» ASSIGNED TASK
Every line in the listing below from the one with "trialSlot s = none →" through the one with "n) = true →" is to be reproduced exactly, both ends included; leave out the rest.
* * *
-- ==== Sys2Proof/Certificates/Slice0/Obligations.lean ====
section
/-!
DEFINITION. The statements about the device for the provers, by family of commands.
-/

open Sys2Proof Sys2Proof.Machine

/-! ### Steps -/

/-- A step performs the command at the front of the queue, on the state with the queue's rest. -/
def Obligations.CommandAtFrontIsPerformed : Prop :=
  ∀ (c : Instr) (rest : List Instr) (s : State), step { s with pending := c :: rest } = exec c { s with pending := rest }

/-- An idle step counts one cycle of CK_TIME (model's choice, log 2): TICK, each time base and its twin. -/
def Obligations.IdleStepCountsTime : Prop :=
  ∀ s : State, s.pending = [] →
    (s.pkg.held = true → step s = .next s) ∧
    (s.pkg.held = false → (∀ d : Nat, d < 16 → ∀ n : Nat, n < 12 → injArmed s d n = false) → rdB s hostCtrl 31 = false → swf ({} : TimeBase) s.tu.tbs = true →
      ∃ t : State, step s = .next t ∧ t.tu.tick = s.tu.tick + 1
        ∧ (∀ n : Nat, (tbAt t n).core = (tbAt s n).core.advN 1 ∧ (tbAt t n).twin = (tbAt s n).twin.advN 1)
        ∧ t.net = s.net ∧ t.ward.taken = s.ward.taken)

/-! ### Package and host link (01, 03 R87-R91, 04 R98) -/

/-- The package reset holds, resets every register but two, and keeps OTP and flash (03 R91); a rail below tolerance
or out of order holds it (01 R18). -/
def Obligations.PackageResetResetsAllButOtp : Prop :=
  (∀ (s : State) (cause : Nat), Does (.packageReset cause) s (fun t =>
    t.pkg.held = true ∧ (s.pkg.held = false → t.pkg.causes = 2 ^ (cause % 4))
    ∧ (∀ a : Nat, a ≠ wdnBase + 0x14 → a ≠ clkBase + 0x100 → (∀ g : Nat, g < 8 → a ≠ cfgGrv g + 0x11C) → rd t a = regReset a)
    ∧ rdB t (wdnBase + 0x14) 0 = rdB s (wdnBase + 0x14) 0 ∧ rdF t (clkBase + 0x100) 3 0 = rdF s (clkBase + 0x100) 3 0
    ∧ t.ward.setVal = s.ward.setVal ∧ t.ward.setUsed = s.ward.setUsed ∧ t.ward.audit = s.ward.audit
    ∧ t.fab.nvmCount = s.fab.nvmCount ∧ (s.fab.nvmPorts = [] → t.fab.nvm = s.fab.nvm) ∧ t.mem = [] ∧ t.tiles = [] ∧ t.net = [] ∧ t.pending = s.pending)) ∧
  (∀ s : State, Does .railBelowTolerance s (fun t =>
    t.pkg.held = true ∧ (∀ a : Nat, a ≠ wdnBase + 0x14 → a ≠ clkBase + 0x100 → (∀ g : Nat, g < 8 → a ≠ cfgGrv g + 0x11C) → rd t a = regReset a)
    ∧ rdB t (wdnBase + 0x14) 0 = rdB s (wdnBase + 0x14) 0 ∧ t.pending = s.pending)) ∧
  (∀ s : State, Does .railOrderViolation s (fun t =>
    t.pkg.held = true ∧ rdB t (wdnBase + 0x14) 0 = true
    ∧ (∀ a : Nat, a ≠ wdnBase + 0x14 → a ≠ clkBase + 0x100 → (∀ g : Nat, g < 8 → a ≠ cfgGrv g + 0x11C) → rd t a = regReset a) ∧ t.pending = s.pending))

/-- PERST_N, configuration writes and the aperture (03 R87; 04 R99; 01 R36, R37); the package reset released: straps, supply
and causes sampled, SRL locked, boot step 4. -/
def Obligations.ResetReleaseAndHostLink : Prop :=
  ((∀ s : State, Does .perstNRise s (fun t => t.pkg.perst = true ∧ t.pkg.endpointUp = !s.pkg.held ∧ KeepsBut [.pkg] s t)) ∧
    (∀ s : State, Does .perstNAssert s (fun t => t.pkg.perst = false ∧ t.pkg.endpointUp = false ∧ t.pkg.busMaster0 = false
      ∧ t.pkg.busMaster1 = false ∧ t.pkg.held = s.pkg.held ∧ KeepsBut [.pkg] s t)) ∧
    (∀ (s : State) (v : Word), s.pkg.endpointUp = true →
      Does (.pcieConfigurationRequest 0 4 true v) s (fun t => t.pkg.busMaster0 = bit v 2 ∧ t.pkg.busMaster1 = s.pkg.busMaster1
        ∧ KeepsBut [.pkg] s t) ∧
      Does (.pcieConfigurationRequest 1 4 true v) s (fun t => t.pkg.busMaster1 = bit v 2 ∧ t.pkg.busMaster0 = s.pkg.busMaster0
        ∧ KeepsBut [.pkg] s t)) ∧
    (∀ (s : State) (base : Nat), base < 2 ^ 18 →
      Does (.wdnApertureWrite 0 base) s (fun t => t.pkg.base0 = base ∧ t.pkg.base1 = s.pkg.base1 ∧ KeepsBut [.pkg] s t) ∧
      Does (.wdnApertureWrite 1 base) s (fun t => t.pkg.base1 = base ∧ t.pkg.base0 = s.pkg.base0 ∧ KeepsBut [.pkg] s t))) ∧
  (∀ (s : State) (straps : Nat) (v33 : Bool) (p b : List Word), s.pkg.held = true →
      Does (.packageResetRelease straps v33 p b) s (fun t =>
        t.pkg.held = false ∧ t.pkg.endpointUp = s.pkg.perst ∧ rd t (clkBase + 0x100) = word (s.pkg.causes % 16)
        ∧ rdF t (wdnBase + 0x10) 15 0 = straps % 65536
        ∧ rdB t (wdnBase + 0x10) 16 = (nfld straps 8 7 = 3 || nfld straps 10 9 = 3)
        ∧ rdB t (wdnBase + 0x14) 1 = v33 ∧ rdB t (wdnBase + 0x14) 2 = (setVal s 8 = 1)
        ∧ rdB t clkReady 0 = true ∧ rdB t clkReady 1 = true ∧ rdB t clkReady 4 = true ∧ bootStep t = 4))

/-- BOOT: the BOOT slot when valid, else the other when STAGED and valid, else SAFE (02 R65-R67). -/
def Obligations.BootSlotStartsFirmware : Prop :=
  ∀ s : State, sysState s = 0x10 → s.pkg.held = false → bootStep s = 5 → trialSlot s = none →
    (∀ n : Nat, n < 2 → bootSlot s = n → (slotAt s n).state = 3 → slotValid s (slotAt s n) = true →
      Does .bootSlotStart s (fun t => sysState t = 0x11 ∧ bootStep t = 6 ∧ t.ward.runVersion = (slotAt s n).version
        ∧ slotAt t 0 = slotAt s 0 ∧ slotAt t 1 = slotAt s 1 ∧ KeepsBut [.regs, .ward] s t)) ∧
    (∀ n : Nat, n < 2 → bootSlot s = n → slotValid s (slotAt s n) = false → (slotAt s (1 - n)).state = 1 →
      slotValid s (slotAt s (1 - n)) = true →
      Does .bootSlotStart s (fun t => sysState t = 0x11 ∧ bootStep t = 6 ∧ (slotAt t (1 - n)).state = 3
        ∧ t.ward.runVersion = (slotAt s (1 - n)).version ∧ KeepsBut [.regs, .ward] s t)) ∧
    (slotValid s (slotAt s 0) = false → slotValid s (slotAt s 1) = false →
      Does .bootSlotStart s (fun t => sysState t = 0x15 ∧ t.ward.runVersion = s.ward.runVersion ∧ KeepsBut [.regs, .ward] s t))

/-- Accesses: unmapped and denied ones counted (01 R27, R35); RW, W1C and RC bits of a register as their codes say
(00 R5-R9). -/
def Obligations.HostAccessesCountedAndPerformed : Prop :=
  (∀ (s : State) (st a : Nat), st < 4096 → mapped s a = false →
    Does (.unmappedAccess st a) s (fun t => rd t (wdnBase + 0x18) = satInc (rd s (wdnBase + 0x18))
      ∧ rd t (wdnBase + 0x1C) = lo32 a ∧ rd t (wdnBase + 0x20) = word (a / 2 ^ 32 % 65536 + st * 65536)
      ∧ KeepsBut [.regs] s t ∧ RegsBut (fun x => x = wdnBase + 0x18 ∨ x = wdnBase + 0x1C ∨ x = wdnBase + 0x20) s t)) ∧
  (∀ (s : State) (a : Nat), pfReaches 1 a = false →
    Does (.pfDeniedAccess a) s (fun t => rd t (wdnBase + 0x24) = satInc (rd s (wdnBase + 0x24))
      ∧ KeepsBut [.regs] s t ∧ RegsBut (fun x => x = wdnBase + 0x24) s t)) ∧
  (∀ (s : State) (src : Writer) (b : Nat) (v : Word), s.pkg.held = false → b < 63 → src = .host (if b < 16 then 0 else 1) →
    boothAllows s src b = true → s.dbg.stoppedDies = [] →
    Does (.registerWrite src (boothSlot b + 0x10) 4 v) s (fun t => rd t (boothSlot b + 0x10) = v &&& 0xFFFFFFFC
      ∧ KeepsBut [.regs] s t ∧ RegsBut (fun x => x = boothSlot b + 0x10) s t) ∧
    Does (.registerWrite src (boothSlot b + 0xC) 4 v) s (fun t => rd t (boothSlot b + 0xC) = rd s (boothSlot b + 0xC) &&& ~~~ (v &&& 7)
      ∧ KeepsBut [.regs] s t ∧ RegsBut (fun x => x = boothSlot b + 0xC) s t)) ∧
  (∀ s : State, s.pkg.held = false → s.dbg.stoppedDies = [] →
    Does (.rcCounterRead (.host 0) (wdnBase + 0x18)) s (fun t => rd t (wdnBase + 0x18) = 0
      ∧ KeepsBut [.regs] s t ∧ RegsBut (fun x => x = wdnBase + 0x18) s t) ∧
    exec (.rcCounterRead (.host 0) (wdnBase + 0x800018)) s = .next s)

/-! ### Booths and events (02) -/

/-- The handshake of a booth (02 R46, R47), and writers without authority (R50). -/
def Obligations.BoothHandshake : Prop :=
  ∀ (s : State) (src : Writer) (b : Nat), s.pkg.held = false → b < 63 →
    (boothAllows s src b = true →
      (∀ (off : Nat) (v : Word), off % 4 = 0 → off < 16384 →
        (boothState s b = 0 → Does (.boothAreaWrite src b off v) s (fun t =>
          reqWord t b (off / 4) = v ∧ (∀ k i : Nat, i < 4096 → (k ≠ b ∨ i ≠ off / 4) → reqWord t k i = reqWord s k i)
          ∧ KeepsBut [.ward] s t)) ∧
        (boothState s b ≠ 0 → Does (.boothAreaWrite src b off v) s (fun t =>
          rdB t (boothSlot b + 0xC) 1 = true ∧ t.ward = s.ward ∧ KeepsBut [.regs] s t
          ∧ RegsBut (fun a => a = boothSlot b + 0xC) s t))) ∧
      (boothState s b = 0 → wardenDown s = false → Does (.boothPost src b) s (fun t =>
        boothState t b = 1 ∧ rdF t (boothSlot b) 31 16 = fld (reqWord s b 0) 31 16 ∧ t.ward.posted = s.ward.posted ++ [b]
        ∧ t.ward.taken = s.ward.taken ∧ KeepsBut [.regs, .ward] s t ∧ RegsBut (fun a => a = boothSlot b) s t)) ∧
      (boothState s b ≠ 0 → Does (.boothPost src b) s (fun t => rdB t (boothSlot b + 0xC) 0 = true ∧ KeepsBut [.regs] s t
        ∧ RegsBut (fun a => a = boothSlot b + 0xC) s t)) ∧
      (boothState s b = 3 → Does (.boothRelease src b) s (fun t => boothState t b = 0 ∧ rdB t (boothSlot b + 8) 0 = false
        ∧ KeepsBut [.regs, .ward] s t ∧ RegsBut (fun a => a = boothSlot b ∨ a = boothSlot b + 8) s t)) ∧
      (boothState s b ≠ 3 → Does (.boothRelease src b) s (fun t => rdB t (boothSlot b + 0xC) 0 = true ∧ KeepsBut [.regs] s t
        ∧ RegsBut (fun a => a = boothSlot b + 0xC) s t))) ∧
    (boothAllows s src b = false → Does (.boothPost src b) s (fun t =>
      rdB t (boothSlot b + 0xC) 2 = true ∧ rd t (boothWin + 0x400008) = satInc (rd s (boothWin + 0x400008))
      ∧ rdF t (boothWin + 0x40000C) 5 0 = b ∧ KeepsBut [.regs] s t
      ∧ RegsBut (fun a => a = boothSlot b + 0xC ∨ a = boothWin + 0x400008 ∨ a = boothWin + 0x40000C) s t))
* * *
» YOUR SOLUTION
  ∀ s : State, sysState s = 0x10 → s.pkg.held = false → bootStep s = 5 → trialSlot s = none →
    (∀ n : Nat, n < 2 → bootSlot s = n → (slotAt s n).state = 3 → slotValid s (slotAt s n) = true →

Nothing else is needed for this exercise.